A model inspired by Amazon—and a built-in ‘alpha client’

In a recent Forbes feature, Capital One’s enterprise software strategy was compared to a well-known model: Amazon Web Services (AWS). Just as Amazon built infrastructure to support its own e-commerce operations—then turned that internal solution into a global business—Capital One followed a similar path.

Its shift to the public cloud exposed challenges that off-the-shelf tools couldn’t solve. So the company built its own—and eventually began offering those solutions externally through Capital One Software.

Raghu told Forbes that Capital One became its own “alpha client” for its software division, running over 100 billion token operations per month before releasing the technology to outside enterprises.

The model reflects a decade-long cultural shift. “Our journey of becoming a technology company that happens to do banking has been a decade in the making,” he said.

Raghu, a 23-year Capital One veteran, now oversees product development with a focus on enterprise-grade security and flexibility for companies beyond banking.
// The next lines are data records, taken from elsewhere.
/-! Modes -/

@[simp] theorem zmgIdle_steady {s : State} (hS : Steady z₀ s) : Steady z₀ (zmgIdle s) := by
  unfold zmgIdle; simp (maxDischargeDepth := 99) [hS]
@[simp] theorem zmgReset_steady {s : State} (hS : Steady z₀ s) : Steady z₀ (zmgReset s) := by
  unfold zmgReset; simp (maxDischargeDepth := 99) [hS]
@[simp] theorem hiddenReset_steady {s : State} (hS : Steady z₀ s) : Steady z₀ (hiddenReset s) := by
  unfold hiddenReset; simp (maxDischargeDepth := 99) +contextual [hS, steady_foldl]
@[simp] theorem showPins_steady {s : State} (hS : Steady z₀ s) : Steady z₀ (showPins s) := by
  unfold showPins; simp (maxDischargeDepth := 99) [hS]
@[simp] theorem resetState_steady {keep : Nat → Bool} {cause : Nat} {s : State} (hS : Steady z₀ s) : Steady z₀ (resetState keep cause s) := by
  have h : Steady z₀ (hiddenReset s) := by simp [hS]
  exact ⟨h.1, h.2.1, h.2.2.1, fun x => AMap.rising_filter _ (h.2.2.2.1 x), fun x => wf_filter _ (h.2.2.2.2 x)⟩
@[simp] theorem heldDomains_steady {s : State} (hS : Steady z₀ s) : Steady z₀ (heldDomains s) := by
  unfold heldDomains; simp (maxDischargeDepth := 99) [hS]
@[simp] theorem toBoot_steady {s : State} (hS : Steady z₀ s) : Steady z₀ (toBoot s) := by
  unfold toBoot; simp (maxDischargeDepth := 99) [hS]
@[simp] theorem bootDue_steady {s : State} (hS : Steady z₀ s) : Steady z₀ (bootDue s) := by
  unfold bootDue; simp (maxDischargeDepth := 99) [hS]
@[simp] theorem pinReset_steady {cause : Nat} {s : State} (hS : Steady z₀ s) : Steady z₀ (pinReset cause s) := by
  unfold pinReset; simp (maxDischargeDepth := 99) [hS]
@[simp] theorem heldReset_steady {cause : Nat} {s : State} (hS : Steady z₀ s) : Steady z₀ (heldReset cause s) := by
  unfold heldReset; simp (maxDischargeDepth := 99) [hS]
@[simp] theorem execPowerOnReset_steady {s : State} (hS : Steady z₀ s) : SteadyOut z₀ (execPowerOnReset s) := by
  unfold execPowerOnReset; simp (maxDischargeDepth := 99) [hS]
@[simp] theorem waitedReset_steady {s : State} (hS : Steady z₀ s) : Steady z₀ (waitedReset s) := by
  unfold waitedReset; simp (maxDischargeDepth := 99) [hS]
@[simp] theorem execResetNAssert_steady {lowNs : Nat} {s : State} (hS : Steady z₀ s) : SteadyOut z₀ (execResetNAssert lowNs s) := by
  unfold execResetNAssert; simp (maxDischargeDepth := 99) [hS]
@[simp] theorem execResetNRelease_steady {straps : Nat} {s : State} (hS : Steady z₀ s) : SteadyOut z₀ (execResetNRelease straps s) := by
  unfold execResetNRelease; simp (maxDischargeDepth := 99) [hS]
@[simp] theorem execRescueFinalized_steady {time10us : Nat} {s : State} (hS : Steady z₀ s) : SteadyOut z₀ (execRescueFinalized time10us s) := by
  unfold execRescueFinalized; split <;> simp (maxDischargeDepth := 99) +contextual [hS, steady_foldl]
@[simp] theorem execRescueAbandoned_steady {s : State} (hS : Steady z₀ s) : SteadyOut z₀ (execRescueAbandoned s) := by
  unfold execRescueAbandoned; simp (maxDischargeDepth := 99) [hS]
@[simp] theorem execSoftwareReset_steady {value : Nat} {s : State} (hS : Steady z₀ s) : SteadyOut z₀ (execSoftwareReset value s) := by
  unfold execSoftwareReset; simp (maxDischargeDepth := 99) [hS]
@[simp] theorem clockLoss_steady {f : Fld} {pins : Pins} {s : State} (hS : Steady z₀ s) : Steady z₀ (clockLoss f pins s) := by
  unfold clockLoss; simp (maxDischargeDepth := 99) [hS]
@[simp] theorem execXinLoss_steady {gapNs : Nat} {s : State} (hS : Steady z₀ s) : SteadyOut z₀ (execXinLoss gapNs s) := by
  unfold execXinLoss; simp (maxDischargeDepth := 99) [hS]
@[simp] theorem execPllLossOfLock_steady {pll unlockedNs : Nat} {s : State} (hS : Steady z₀ s) : SteadyOut z₀ (execPllLossOfLock pll unlockedNs s) := by
  unfold execPllLossOfLock; simp (maxDischargeDepth := 99) [hS]
@[simp] theorem execClockLossReboot_steady {xinValidMs : Nat} {s : State} (hS : Steady z₀ s) : SteadyOut z₀ (execClockLossReboot xinValidMs s) := by
  unfold execClockLossReboot; simp (maxDischargeDepth := 99) [hS]
@[simp] theorem execPwrOkFall_steady {s : State} (hS : Steady z₀ s) : SteadyOut z₀ (execPwrOkFall s) := by
  unfold execPwrOkFall; simp (maxDischargeDepth := 99) [hS]
@[simp] theorem execPwrOkRise_steady {s : State} (hS : Steady z₀ s) : SteadyOut z₀ (execPwrOkRise s) := by
  unfold execPwrOkRise; simp (maxDischargeDepth := 99) [hS]
@[simp] theorem execRailsLost_steady {s : State} (hS : Steady z₀ s) : SteadyOut z₀ (execRailsLost s) := by
  unfold execRailsLost; simp (maxDischargeDepth := 99) [hS]
@[simp] theorem putRec_steady {r : BootRec} {s : State} (hS : Steady z₀ s) : Steady z₀ (putRec r s) := by
  unfold putRec; simp (maxDischargeDepth := 99) [hS]
@[simp] theorem loadCoefs_steady {i : Image} {s : State} (hS : Steady z₀ s) : Steady z₀ (loadCoefs i s) := by
  unfold loadCoefs; simp (maxDischargeDepth := 99) +contextual [hS, steady_foldl]
@[simp] theorem imageFields_steady {i : Image} {s : State} (hS : Steady z₀ s) : Steady z₀ (imageFields i s) := by
  unfold imageFields; simp (maxDischargeDepth := 99) [hS]
@[simp] theorem enableLinks_steady {i : Image} {s : State} (hS : Steady z₀ s) : Steady z₀ (enableLinks i s) := by
  unfold enableLinks; simp (maxDischargeDepth := 99) [hS]
@[simp] theorem applyImage_steady {wr : State → Nat × Nat → State} {slot : Nat} {i : Image} {s : State}
    (hw : ∀ t p, Steady z₀ t → Steady z₀ (wr t p)) (hS : Steady z₀ s) : Steady z₀ (applyImage wr slot i s) := by
  unfold applyImage
  extract_lets want t b u pads v w held
  have ht : Steady z₀ t := steady_foldl hS (fun t x h => domainOn_steady h)
  have hu : Steady z₀ u := puts_steady (setBoot_steady ht)
  have hv : Steady z₀ v := steady_foldl (loadFirmware_steady (imageFields_steady hu)) hw
  have hww : Steady z₀ w := enableLinks_steady (loadCoefs_steady (loadPrograms_steady hv))
  exact spnMode_steady (columnsPromoted_steady (steady_foldl (setBoot_steady hww) (fun t x h => assistLoaded_steady h)))
@[simp] theorem bringupEvents_steady {s : State} (hS : Steady z₀ s) : Steady z₀ (bringupEvents s) := by
  unfold bringupEvents; repeat' split
  all_goals simp (maxDischargeDepth := 99) +contextual [hS, steady_foldl]
@[simp] theorem rolledBack_steady {slot : Nat} {s : State} (hS : Steady z₀ s) : Steady z₀ (rolledBack slot s) := by
  unfold rolledBack; simp (maxDischargeDepth := 99) [hS]
@[simp] theorem romRuns_steady {s : State} (hS : Steady z₀ s) : Steady z₀ (romRuns s) := by
  unfold romRuns; simp (maxDischargeDepth := 99) [hS]
@[simp] theorem bootRom_steady {wr : State → Nat × Nat → State} {s : State}
    (hw : ∀ t p, Steady z₀ t → Steady z₀ (wr t p)) (hS : Steady z₀ s) : Steady z₀ (bootRom wr s) := by
  have hi : ∀ {k i t}, Steady z₀ t → Steady z₀ (applyImage wr k i t) := applyImage_steady hw
  unfold bootRom
  split
  rename_i r pick rb fb e
  have ht : Steady z₀ (putRec r s) := by simp (maxDischargeDepth := 99) [hS]
  dsimp only
  split <;> simp (maxDischargeDepth := 99) [ht, hi]
@[simp] theorem execTrialTimerExpiry_steady {elapsedMs : Nat} {s : State} (hS : Steady z₀ s) : SteadyOut z₀ (execTrialTimerExpiry elapsedMs s) := by
  unfold execTrialTimerExpiry; simp (maxDischargeDepth := 99) [hS]
@[simp] theorem goMode_steady {new : Nat} {s : State} (hS : Steady z₀ s) : Steady z₀ (goMode new s) := by
  unfold goMode; simp (maxDischargeDepth := 99) [hS]
@[simp] theorem takeMode_steady {target : Nat} {s : State} (hS : Steady z₀ s) : Steady z₀ (takeMode target s) := by
  unfold takeMode; simp (maxDischargeDepth := 99) [hS]
@[simp] theorem askMode_steady {target : Nat} {s : State} (hS : Steady z₀ s) : Steady z₀ (askMode target s) := by
  unfold askMode; simp (maxDischargeDepth := 99) [hS]
@[simp] theorem execModeRequest_steady {target : Nat} {s : State} (hS : Steady z₀ s) : SteadyOut z₀ (execModeRequest target s) := by
  unfold execModeRequest; simp (maxDischargeDepth := 99) [hS]
@[simp] theorem execHeldModeRequestTaken_steady {s : State} (hS : Steady z₀ s) : SteadyOut z₀ (execHeldModeRequestTaken s) := by
  unfold execHeldModeRequestTaken; split <;> simp (maxDischargeDepth := 99) +contextual [hS, steady_foldl]
@[simp] theorem execServiceEntry_steady {s : State} (hS : Steady z₀ s) : SteadyOut z₀ (execServiceEntry s) := by
  unfold execServiceEntry; simp (maxDischargeDepth := 99) [hS]
@[simp] theorem standDown_steady {s : State} (hS : Steady z₀ s) : Steady z₀ (standDown s) := by
  unfold standDown; simp (maxDischargeDepth := 99) [hS]
@[simp] theorem execQuiesceEntry_steady {s : State} (hS : Steady z₀ s) : SteadyOut z₀ (execQuiesceEntry s) := by
  unfold execQuiesceEntry; simp (maxDischargeDepth := 99) [hS]
@[simp] theorem persistTime_steady {s : State} (hS : Steady z₀ s) : Steady z₀ (persistTime s) := by
  unfold persistTime; simp (maxDischargeDepth := 99) [hS]
@[simp] theorem wholeCheckpoint_steady {kind : Nat} {s : State} (hS : Steady z₀ s) : Steady z₀ (wholeCheckpoint kind s) := by
  unfold wholeCheckpoint
  extract_lets t
  have ht : Steady z₀ t := by simp (maxDischargeDepth := 99) [t, hS]
  split <;> simp (maxDischargeDepth := 99) [ht]
@[simp] theorem execStandbyDomainsOff_steady {s : State} (hS : Steady z₀ s) : SteadyOut z₀ (execStandbyDomainsOff s) := by
  unfold execStandbyDomainsOff
  extract_lets t u v
  have ht : Steady z₀ t := by simp (maxDischargeDepth := 99) [t, hS]
  have hu : Steady z₀ u := by simp (maxDischargeDepth := 99) [u, ht]
  have hv : Steady z₀ v := by simp (maxDischargeDepth := 99) [v, hu]
  simp (maxDischargeDepth := 99) [hS, hv]
@[simp] theorem execWakeEvent_steady {src : WakeSrc} {s : State} (hS : Steady z₀ s) : SteadyOut z₀ (execWakeEvent src s) := by
  unfold execWakeEvent; split <;> simp (maxDischargeDepth := 99) +contextual [hS, steady_foldl]
@[simp] theorem trialCut_steady {s : State} (hS : Steady z₀ s) : Steady z₀ (trialCut s) := by
  unfold trialCut; simp (maxDischargeDepth := 99) [hS]
@[simp] theorem abandon_steady {s : State} (hS : Steady z₀ s) : Steady z₀ (abandon s) := by
  unfold abandon; simp (maxDischargeDepth := 99) [hS]
@[simp] theorem toRescue_steady {variant : Nat} {s : State} (hS : Steady z₀ s) : Steady z₀ (toRescue variant s) := by
  unfold toRescue; simp (maxDischargeDepth := 99) [hS]
@[simp] theorem execPfailAssert_steady {lowNs : Nat} {s : State} (hS : Steady z₀ s) : SteadyOut z₀ (execPfailAssert lowNs s) := by
  unfold execPfailAssert; simp (maxDischargeDepth := 99) [hS]
@[simp] theorem execRescueReturn_steady {highMs : Nat} {s : State} (hS : Steady z₀ s) : SteadyOut z₀ (execRescueReturn highMs s) := by
  unfold execRescueReturn; simp (maxDischargeDepth := 99) [hS]
@[simp] theorem execKeyRevoke_steady {value : Nat} {s : State} (hS : Steady z₀ s) : SteadyOut z₀ (execKeyRevoke value s) := by
  unfold execKeyRevoke; simp (maxDischargeDepth := 99) [hS]
@[simp] theorem execKeyRevokeDone_steady {s : State} (hS : Steady z₀ s) : SteadyOut z₀ (execKeyRevokeDone s) := by
  unfold execKeyRevokeDone; simp (maxDischargeDepth := 99) [hS]
@[simp] theorem execFirmwareDownload_steady {path : Port} {offset : Nat} {data : List Nat} {s : State} (hS : Steady z₀ s) : SteadyOut z₀ (execFirmwareDownload path offset data s) := by
  unfold execFirmwareDownload; simp (maxDischargeDepth := 99) [hS]
@[simp] theorem execDownloadSessionTimeout_steady {idleMs : Nat} {s : State} (hS : Steady z₀ s) : SteadyOut z₀ (execDownloadSessionTimeout idleMs s) := by
  unfold execDownloadSessionTimeout; simp (maxDischargeDepth := 99) [hS]
@[simp] theorem execFirmwareActivate_steady {path : Port} {s : State} (hS : Steady z₀ s) : SteadyOut z₀ (execFirmwareActivate path s) := by
  unfold execFirmwareActivate; simp (maxDischargeDepth := 99) [hS]
@[simp] theorem execActivationDrainEnd_steady {elapsed : Nat} {s : State} (hS : Steady z₀ s) : SteadyOut z₀ (execActivationDrainEnd elapsed s) := by
  unfold execActivationDrainEnd; simp (maxDischargeDepth := 99) [hS]
@[simp] theorem execActivationDrainTimeout_steady {elapsed : Nat} {s : State} (hS : Steady z₀ s) : SteadyOut z₀ (execActivationDrainTimeout elapsed s) := by
  unfold execActivationDrainTimeout; split <;> simp (maxDischargeDepth := 99) +contextual [hS, steady_foldl]
@[simp] theorem spindleFreed_steady {s : State} (hS : Steady z₀ s) : Steady z₀ (spindleFreed s) := by
  unfold spindleFreed; simp (maxDischargeDepth := 99) [hS]
@[simp] theorem activationReset_steady {s : State} (hS : Steady z₀ s) : Steady z₀ (activationReset s) := by
  unfold activationReset
  extract_lets t b c e u v
  have ht : Steady z₀ t := spindleFreed_steady (zmgIdle_steady (steady_foldl hS (fun t x h => hiddenOff_steady h)))
  have hu : Steady z₀ u := ⟨ht.1, ht.2.1, ht.2.2.1, fun x => AMap.rising_filter _ (ht.2.2.2.1 x), ht.2.2.2.2⟩
  have hv : Steady z₀ v := puts_steady hu
  exact post_steady (stampsAnew_steady (setBoot_steady hv))
@[simp] theorem execActivationReset_steady {s : State} (hS : Steady z₀ s) : SteadyOut z₀ (execActivationReset s) := by
  unfold execActivationReset; simp (maxDischargeDepth := 99) [hS]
He says technology has always been at the heart of Capital One’s operations.

He also notes that the software is “road-tested” internally by teams led by CIO Rob Alexander, then refined for broader use.

“My job is to take that capability and morph it,” Raghu told Forbes. “We ensure it’s not bespoke to Capital One, but applicable to any enterprise, with configuration flexibility and scalability built in.”

A vaultless, high-speed tokenization engine

Databolt is the second offering from Capital One Software, the enterprise B2B division launched in 2022 to bring the company’s internal cloud innovations to market.

Its latest product delivers vaultless tokenization that preserves the underlying data format—allowing companies to protect sensitive data while continuing to run applications, share data with third parties, and build responsibly with AI, according to Capital One Software.

With “lightning-fast throughput” of up to 4 million tokens per second, the company describes Databolt as an advanced security model that keeps sensitive data inside the business’s environment.

“We recognized the power of tokenization early on and built our own solution to meet the needs of a cloud-first enterprise at scale,” Raghu said. “Today, we run more than a hundred billion tokenization operations a month across hundreds of applications.”

From internal necessity to external solutions

When Capital One exposed those gaps in the market for enterprise-grade data tools, it didn’t wait for vendors to catch up. It seized the initiative on its own, before rolling out its solutions externally.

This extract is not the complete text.